Netflix gives update on paid sharing strategy in Q1 results

The streamer says membership and revenue growth has accelerated in Canada since beginning its password-sharing crackdown in the region.

Shares in Netflix were down slightly in after-hours trading after the streaming giant tabled its first-quarter earnings report, which saw the company add 1.75 million new users to hit a total of 232.5 million global paid subscribers, an increase of 4.9% year-over-year.

Overall revenue for Netflix rose to US$8.16 billion in the first quarter, an increase of 3.7% year-over-year and up from $7.85 billion in Q4 of 2022. The company also saw a rebound in diluted earnings per share, which rebounded to $2.88 in Q1 of 2023 after plummeting to just $0.12 in the previous quarter.

In its letter to shareholders, Netflix management provided an update on its much-discussed ad-supported membership tier, and on its its crackdown on password-sharing, which launched in Canada, New Zealand, Spain and Portugal during Q1.

“In Canada, which we believe is a reliable predictor for the U.S., our paid membership base is now larger than prior to the launch of paid sharing and revenue growth has accelerated and is now growing faster than in the U.S.,” read the letter. It also said engagement with the ad-supported tier has been “above our initial expectations.”

Netflix recently opened its new Canadian headquarters in Toronto, and announced two new projects in Canada: an Arctic-set comedy with CBC and APTN, and a new Mae Martin-led thriller.

Broken down regionally, Netflix saw paid memberships stay relatively flat at 74.4 million in the UCAN market, an increase of about 100,000 subs, while revenues in the region were also somewhat flat in Q1 at US$3.61 billion. In the EMEA region, paid users increased to almost 77.4 million, representing an additional 640,000 new memberships, while revenues rose to almost US$2.52 million from US$2.35 million in Q4.

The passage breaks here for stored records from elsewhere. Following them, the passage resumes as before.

-- ==== Sys2Proof/Tests/Slice0.lean ====
section
/-! SUPPORT. Tests on the words and vectors of the spec (30_encoding.md R104, 95_test_vectors.md), the refusals of the
encoding checks, and for every obligation with hypotheses a state and operands that meet them. -/

namespace Sys2Proof.Tests

open Sys2Proof.Machine

/-! ### Encoding: the checks refuse -/

theorem test_illformed_reserved_opcode : (Fields.mk 0x05 0 0 0 0 0).illegal = some .reservedOpcode := by decide
theorem test_illformed_mul_e : (Fields.mk 0x01 1 2 3 1 0).illegal = some .nonzeroField := by decide
theorem test_illformed_div_imm : (Fields.mk 0x02 1 2 3 0 1).illegal = some .nonzeroField := by decide
theorem test_illformed_sqrt_b : (Fields.mk 0x03 1 2 1 0 0).illegal = some .nonzeroField := by decide
theorem test_illformed_dot_a : (Fields.mk 0x04 1 1 0 0 3).illegal = some .nonzeroField := by decide
theorem test_illformed_mmul_d : (Fields.mk 0x10 4 0 0 0 0).illegal = some .matrixRegister := by decide
theorem test_illformed_mmulat_a : (Fields.mk 0x11 0 4 0 0 0).illegal = some .matrixRegister := by decide
theorem test_illformed_mmulbt_b : (Fields.mk 0x12 0 0 15 0 0).illegal = some .matrixRegister := by decide
theorem test_illformed_qr_e : (Fields.mk 0x18 1 0 0 4 0).illegal = some .matrixRegister := by decide
theorem test_illformed_qr_b : (Fields.mk 0x18 1 0 1 2 0).illegal = some .nonzeroField := by decide
theorem test_illformed_chol_imm : (Fields.mk 0x19 1 0 0 0 1).illegal = some .nonzeroField := by decide

/-! ### Encoding: the words of R104, field by field, most significant first -/

theorem test_decode_mul : decode 0b00000001_0011_0001_0010_0000_00000000 = .ok (.mul 3 1 2) := by decide
theorem test_decode_div : decode 0b00000010_0000_1111_0111_0000_00000000 = .ok (.div 0 15 7) := by decide
theorem test_decode_sqrt : decode 0b00000011_0100_0100_0000_0000_00000000 = .ok (.sqrt 4 4) := by decide
theorem test_decode_dot : decode 0b00000100_0101_0000_0000_0000_00000011 = .ok (.dot 5 3) := by decide
theorem test_decode_mmul : decode 0b00010000_0001_0000_0000_0000_00000000 = .ok (.mmul 1 0 0) := by decide
theorem test_decode_mmulat : decode 0b00010001_0010_0000_0001_0000_00000000 = .ok (.mmulat 2 0 1) := by decide
theorem test_decode_mmulbt : decode 0b00010010_0011_0001_0010_0000_00000000 = .ok (.mmulbt 3 1 2) := by decide
theorem test_decode_qr : decode 0b00011000_0001_0000_0000_0010_00000001 = .ok (.qr 1 2 0 1) := by decide
theorem test_decode_chol : decode 0b00011001_0001_0000_0000_0000_00000000 = .ok (.chol 1 0) := by decide
theorem test_decode_zero : decode 0 = .error .reservedOpcode := by decide
theorem test_decode_ones : decode 0xFFFFFFFF = .error .reservedOpcode := by decide
theorem test_decode_mul_imm : decode 0x01312001 = .error .nonzeroField := by decide
theorem test_decode_mmul_d5 : decode 0x10500000 = .error .matrixRegister := by decide

/-- No word selects two rows of the opcode map (30_encoding.md R94). -/
theorem test_rows_disjoint :
    opcodeMap.Pairwise fun r q => r.pattern &&& (r.mask &&& q.mask) ≠ q.pattern &&& (r.mask &&& q.mask) := by
  decide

LATAM was the only region to lose subscribers in the quarter, dropping approximately 450,000 members to sit at 41.2 million, though revenue did tick up to US$1.07 billion. Finally, the APAC market saw the greatest subscriber growth, adding 1.46 million paid users to reach almost 39.5 million as revenue rose to US$934 million.

During the earnings call with investors, co-CEO Ted Sarandos (pictured) weighed in on the potential of a writers strike, and what contingency plans the streamer had in place should members of the WGA walk off the job come May 1.

“We don’t want a strike,” he said. “The last time there was a strike, it was devastating to creators.”

“We really don’t want this to happen, but we had to make plans for the worst and so we do have a pretty robust slate of releases to take us into a long time,” he added. “But just to be clear, we are at the table and we are going to try to get to an equitable solution so there isn’t a strike.”

Also during the call, Sarandos said the streamer was going to maintain consistency with its $17 billion content spend, dependent on revenue growth, while CFO Spence Neumann added: “We said we would stay at roughly $17 billion on average over a few-year period, over that 2022 to 2024 period, but there’s a big entertainment market to go after beyond that. So as we reaccelerate revenue, we see a lot of opportunity to grow into that viewing and engagement and business opportunity ahead.”